Les derniers marchés qui ont été attribués avec le début de cette crise l’ont été tous par « entente directe », ce que ne permet pas la loi 2010/11 dont la mise en application  a commencé en 2012, sauf dans de rares cas. Il aurait été plus raisonnable de procéder à des « consultations restreintes » en toute transparence. Cela peut être aussi rapide que l’entente directe. Malheureusement, la commission de contrôle, qui n’a fait qu’entériner les décisions de l’autorité contractante, est devenue un outil entre ses mains. Le principe de l’égalité des chances a été bafoué. Mais le plus grave dans ce domaine a été le dernier appel d’offres international pour l’approvisionnement des hydrocarbures qui a vu une société le remporter sans lui être  attribué à l’issue des évaluations.  Par la suite, il a été procédé à une consultation restreinte, la même société était la moins disante, pas d’attribution aussi. On apprend curieusement qu’une autre société qui n’avait  participé ni à l’A.O. ni à la consultation, et qui n’a ni déposé de caution, ni acheté le pli, cette société a été sortie du chapeau pour bénéficier indûment de ce gros marché par entente directe. La suite hasardeuse est connue: après quelques semaines et, au dernier moment la société « choisie » se désista sans que l’on en sache les raisons, il fallait revenir à celui qui avait gagné régulièrement le marché. En tergiversant de la sorte, le pays a  dangereusement frôlé la rupture de stocks de carburants. Il n’est pas concevable de ne pas respecter la transparence dans les marchés publics, à moins que l’on décide de revenir à l’avant 2005, à ce moment-là, chaque département ou chaque ministre aura son ou ses fournisseurs attitrés. Toutes ces pratiques nous ramèneront loin derrière dans le classement Doing business dans lequel nous avons franchi laborieusement des places ces dernières années (de 170è à 150è).

 

Que pensez-vous de la gestion du président élu et son gouvernement ?

 

Je respecte le nouveau président et il jouit de mon soutien. Je considère que son élection est un fait exceptionnel car, pour la première fois dans l’histoire de notre pays, il y a eu une alternance pacifique au sommet du pouvoir.
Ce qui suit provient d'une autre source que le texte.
/-- What a step of a running engine can be, as to the three fields. -/
theorem step_hidden_cases {s : State} (hrun : s.status = .running) :
    IgnoresHidden step s ∨
    (∃ x, ∀ z g o, step (withHidden s z g o) = exec (.setSound x) (withHidden s z g o)) ∨
    (∃ w x kk, fetch s.mem s.pc = some w ∧ decode w = .ok (.random x kk) ∧
      ∀ z g o, step (withHidden s z g o) = exec (.random x kk) (withHidden s z g o)) := by
  obtain ⟨hnot, _⟩ | ⟨_, hw, h⟩ | ⟨w, e, _, hw, he, h⟩ | ⟨w, i, _, hw, hi, h⟩ := step_cases s
  · exact absurd hrun hnot
  · exact .inl ⟨_, h, rfl, rfl, fun z g o => step_of_fetch_none (s := withHidden s z g o) hrun hw⟩
  · exact .inl ⟨_, h, rfl, rfl, fun z g o => step_of_decode_error (s := withHidden s z g o) hrun hw he⟩
  · have hstep z g o : step (withHidden s z g o) = exec i (withHidden s z g o) := step_of_decode hrun hw hi
    by_cases hrandom : ∃ x kk, i = .random x kk
    · obtain ⟨x, kk, rfl⟩ := hrandom
      exact .inr (.inr ⟨w, x, kk, hw, hi, hstep⟩)
    · by_cases hsound : ∃ x, i = .setSound x
      · obtain ⟨x, rfl⟩ := hsound
        exact .inr (.inl ⟨x, hstep⟩)
      · obtain ⟨t, ht, hST, hrng, hother⟩ := exec_ignoresHidden (fun x kk hi => hrandom ⟨x, kk, hi⟩)
          (fun x hi => hsound ⟨x, hi⟩) s
        exact .inl ⟨t, h.trans ht, hST, hrng, fun z g o => (hstep z g o).trans (hother z g o)⟩

/-! ### The statements -/

/-- Settles O49: LD ST, Vx writes the same value over either ST; every other step leaves ST alone. -/
theorem noStepReadsTheSoundTimer : Obligations.NoStepReadsTheSoundTimer := by
  intro s t z hrun hstep
  obtain ⟨t', ht, hST, hrng, hother⟩ | ⟨x, h⟩ | ⟨_, x, kk, _, _, h⟩ := step_hidden_cases hrun
  · obtain rfl := next_unique ht hstep
    refine ⟨_, hother z s.rng s.outcome, ?_, .inr ⟨rfl, hST⟩⟩
    rw [← hrng]
  · obtain rfl := next_unique ((h s.ST s.rng s.outcome).trans (exec_setSound x _)) hstep
    exact ⟨_, (h z s.rng s.outcome).trans (exec_setSound x _), rfl, .inl rfl⟩
  · obtain rfl := next_unique ((h s.ST s.rng s.outcome).trans (exec_random x kk _)) hstep
    exact ⟨_, (h z s.rng s.outcome).trans (exec_random x kk _), rfl, .inr ⟨rfl, rfl⟩⟩

/-- Settles O50: a step that runs no RND does not draw. -/
theorem onlyRandomUsesThePrng : Obligations.OnlyRandomUsesThePrng := by
  intro s t g hrun hstep hnotRandom
  obtain ⟨t', ht, hST, hrng, hother⟩ | ⟨x, h⟩ | ⟨w, x, kk, hw, hi, _⟩ := step_hidden_cases hrun
  · obtain rfl := next_unique ht hstep
    refine ⟨hrng, _, hother s.ST g s.outcome, ?_⟩
    rw [← hST]
  · obtain rfl := next_unique ((h s.ST s.rng s.outcome).trans (exec_setSound x _)) hstep
    exact ⟨rfl, _, (h s.ST g s.outcome).trans (exec_setSound x _), rfl⟩
  · exact absurd hi (hnotRandom w x kk hw)

/-- Settles O51: every step records its own outcome. -/
theorem noStepReadsTheLastOutcome : Obligations.NoStepReadsTheLastOutcome := by
  intro s t o hrun hstep
  obtain ⟨t', ht, hST, hrng, hother⟩ | ⟨x, h⟩ | ⟨_, x, kk, _, _, h⟩ := step_hidden_cases hrun
  · obtain rfl := next_unique ht hstep
    refine (hother s.ST s.rng o).trans ?_
    rw [← hST, ← hrng]
  · exact (h s.ST s.rng o).trans ((h s.ST s.rng s.outcome).symm.trans hstep)
  · exact (h s.ST s.rng o).trans ((h s.ST s.rng s.outcome).symm.trans hstep)

end Sys2Proof.Machine
end

section
/-! SUPPORT. Proofs of the invariant statements (10_state.md sections 3 and 6, 40_control.md section 1): a step moves pc
and the call stack in one of four ways and keeps memory canonical, and so does every transaction of the host. -/

namespace Sys2Proof.Machine

/-! ### What an instruction does to pc, the call stack and memory -/

/-- The ways an instruction moves pc and the call stack (40_control.md R70 to R79). -/
inductive ControlStep (s t : State) : Prop where
  /-- The stack stays, and pc stays or advances by one or two words. -/
  | near (hstack : t.stack = s.stack) (hpc : t.pc = s.pc ∨ t.pc = s.pc + 2#16 ∨ t.pc = s.pc + 4#16)
  /-- The stack stays, and pc goes to a target of at most 0xFFF + 0xFF. -/
  | jump (hstack : t.stack = s.stack) (hpc : t.pc.toNat ≤ maxPc)
  /-- A call that finds room pushes the next address. -/
  | call (hroom : s.stack.length ≠ s.cfg.stackDepth) (hstack : t.stack = s.stack ++ [s.pc + 2#16])
      (hpc : t.pc.toNat ≤ maxPc)
  /-- A return pops pc. -/
  | ret (hstack : s.stack = t.stack ++ [t.pc])

theorem controlStep_skipIf (s : State) (f : Bool) : ControlStep s (retired s (skipIf f)) := by
  cases f
  · exact .near rfl (.inr (.inl rfl))
  · exact .near rfl (.inr (.inr rfl))

theorem zextAddr_le_maxPc (nnn : Addr12) : (zextAddr nnn).toNat ≤ maxPc := by
  have := nnn.isLt
  rw [zextAddr_toNat, maxPc]
  omega

theorem jumpOffset_target_le_maxPc (nnn : Addr12) (b : Byte) : (zextAddr nnn + zextByte b).toNat ≤ maxPc := by
  have := nnn.isLt
  have := b.isLt
  rw [jumpOffset_target_toNat, maxPc]
  omega

/-- What every instruction does to pc, the stack and the canonical form of memory. -/
theorem exec_controlStep (i : Instr) (s : State) :
    ∃ t, exec i s = .next t ∧ ControlStep s t ∧ (s.mem.wf = true → t.mem.wf = true) := by
  cases i
  case jump nnn => exact ⟨_, rfl, .jump rfl (zextAddr_le_maxPc nnn), id⟩
  case jumpOffset nnn => exact ⟨_, rfl, .jump rfl (jumpOffset_target_le_maxPc nnn _), id⟩
  case skipEqImm | skipNeImm | skipEqReg | skipNeReg | skipKey | skipNotKey =>
    exact ⟨_, rfl, controlStep_skipIf s _, id⟩
  case ret =>
    obtain hempty | ⟨rest, a, hstack⟩ := List.eq_nil_or_concat s.stack
    · exact ⟨_, execRet_of_empty s hempty, .near rfl (.inl rfl), id⟩
    · rw [List.concat_eq_append] at hstack
      exact ⟨_, execRet_of_append s hstack, .ret hstack, id⟩
  case call nnn =>
    by_cases hfull : s.stack.length = s.cfg.stackDepth
    · exact ⟨_, execCall_of_full s nnn hfull, .near rfl (.inl rfl), id⟩
    · exact ⟨_, execCall_of_room s nnn hfull, .call hfull rfl (zextAddr_le_maxPc nnn), id⟩
  case draw x y n =>
    by_cases hin : inBounds s.I.toNat n.toNat
    · exact ⟨_, execDraw_of_inBounds s x y n hin, .near rfl (.inr (.inl rfl)), id⟩
    · exact ⟨_, execDraw_of_outOfBounds s x y n hin, .near rfl (.inl rfl), id⟩
  case storeBcd x =>
    by_cases hin : inBounds s.I.toNat 3
    · exact ⟨_, execStoreBcd_of_inBounds s x hin, .near rfl (.inr (.inl rfl)), Memory.wf_writeBytes _ hin⟩
    · exact ⟨_, execStoreBcd_of_outOfBounds s x hin, .near rfl (.inl rfl), id⟩
  case storeRegs x =>
    by_cases hin : inBounds s.I.toNat (blockLength x)
    · refine ⟨_, execStoreRegs_of_inBounds s x hin, .near (bumpIndex_stack ..) (.inr (.inl ?_)), fun hm => ?_⟩
      · rw [retired_pc, bumpIndex_pc]
        rfl
      · rw [retired_mem, bumpIndex_mem]
        exact Memory.wf_writeBytes _ (by rwa [regBlock_length]) hm
    · exact ⟨_, execStoreRegs_of_outOfBounds s x hin, .near rfl (.inl rfl), id⟩
  case loadRegs x =>
    by_cases hin : inBounds s.I.toNat (blockLength x)
    · refine ⟨_, execLoadRegs_of_inBounds s x hin, .near (bumpIndex_stack ..) (.inr (.inl ?_)), fun hm => ?_⟩
      · rw [retired_pc, bumpIndex_pc]
        rfl
      · rwa [retired_mem, bumpIndex_mem]
    · exact ⟨_, execLoadRegs_of_outOfBounds s x hin, .near rfl (.inl rfl), id⟩
  case waitKey x =>
    rcases hkey : s.key with _ | k
    · exact ⟨_, execWaitKey_of_none s x hkey, .near rfl (.inl rfl), id⟩
    · exact ⟨_, execWaitKey_of_some s x hkey, .near rfl (.inr (.inl rfl)), id⟩
  -- The other instructions advance by 2 and write neither stack nor memory.
  all_goals exact ⟨_, rfl, .near rfl (.inr (.inl rfl)), id⟩

/-! ### The invariant under a step -/

/-- A step from a fetchable pc: the return address of a call is at most 0x1000, and so is what a return pops. -/
theorem Inv.of_controlStep {s t : State} (hinv : Inv s) (hfetched : s.pc.toNat + 2 ≤ 4096) (hcontrol : ControlStep s t)
    (hmem : t.mem.wf = true) (hcfg : t.cfg = s.cfg) : Inv t := by
  obtain ⟨-, hdepth, hreturns, -⟩ := hinv
  cases hcontrol with
  | near hstack hpc =>
    refine ⟨hmem, by rwa [hstack, hcfg], by rwa [hstack], ?_⟩
    have h2 := BitVec.toNat_add s.pc 2#16
    have h4 := BitVec.toNat_add s.pc 4#16
    simp only [BitVec.toNat_ofNat] at h2 h4
    rw [maxPc]
    obtain hpc | hpc | hpc := hpc <;> rw [hpc] <;> omega
  | jump hstack hpc => exact ⟨hmem, by rwa [hstack, hcfg], by rwa [hstack], hpc⟩
  | call hroom hstack hpc =>
    refine ⟨hmem, ?_, ?_, hpc⟩
    · rw [hstack, hcfg, List.length_append, List.length_singleton]
      omega
    · rw [hstack, List.forall_mem_append]
      refine ⟨hreturns, List.forall_mem_singleton.2 ?_⟩
      rw [BitVec.toNat_add, BitVec.toNat_ofNat, maxReturn]
      omega
  | ret hstack =>
    rw [hstack, List.length_append] at hdepth
    rw [hstack, List.forall_mem_append, List.forall_mem_singleton] at hreturns
    obtain ⟨hrest, htop⟩ := hreturns
    refine ⟨hmem, by rw [hcfg]; omega, hrest, ?_⟩
    rw [maxReturn] at htop
    rw [maxPc]
    omega

theorem inv_exec {i : Instr} {s t : State} (hinv : Inv s) (hfetched : s.pc.toNat + 2 ≤ 4096)
    (hexec : exec i s = .next t) : Inv t := by
  obtain ⟨u, hu, hcontrol, hmem⟩ := exec_controlStep i s
  obtain rfl := next_unique hexec hu
  exact hinv.of_controlStep hfetched hcontrol (hmem hinv.memCanonical) (exec_keeps_latch_and_parameters hexec).2

theorem inv_step {s t : State} (hinv : Inv s) (hstep : step s = .next t) : Inv t := by
  obtain ⟨_, h⟩ | ⟨_, _, h⟩ | ⟨_, _, _, hw, _, h⟩ | ⟨_, i, _, hw, _, h⟩ := step_cases s
  · obtain rfl := next_unique hstep h
    exact hinv
  · obtain rfl := next_unique hstep h
    exact { hinv with }
  · obtain rfl := next_unique hstep h
    exact hinv.of_controlStep (toNat_of_fetch_eq_some hw).1 (.near rfl (.inr (.inl rfl))) hinv.memCanonical rfl
  · exact inv_exec hinv (toNat_of_fetch_eq_some hw).1 (h.symm.trans hstep)

/-! ### The invariant under a transaction -/

theorem inv_resetWith (cfg : Config) (seed : Nat) : Inv (State.resetWith cfg seed) where
  memCanonical := rfl
  stackBounded := Nat.zero_le _
  returnsInside := List.forall_mem_nil _
  pcInside := (by decide : (0x200#16 : Word).toNat ≤ maxPc)

/-- The engine after a call of its step is the next state the step answers. -/
theorem step_eq_afterStep (s : State) : step s = .next s.afterStep := by
  obtain ⟨t, ht⟩ := stepAlwaysAnswersANextState s
  rw [State.afterStep, ht]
Ainsi, il a le droit de choisir un gouvernement capable de transformer son programme en réalité. Son premier gouvernement dont la prestation est en deçà des attentes n’arrive pas à sortir du cafouillage qui a marqué ses débuts, surtout que certains membres de cette équipe seraient mis en doute pour leur gestion passée. Certains disent que les choses dépassent le président, je ne le souhaite pas et j’espère qu’il s’en rende compte si c’est vrai et rectifie le tir rapidement. C’est lui que nous avons élu, il est le premier et l’unique responsable devant le peuple. En tous cas, je ne peux que lui souhaiter la réussite, notre avenir tous en dépend.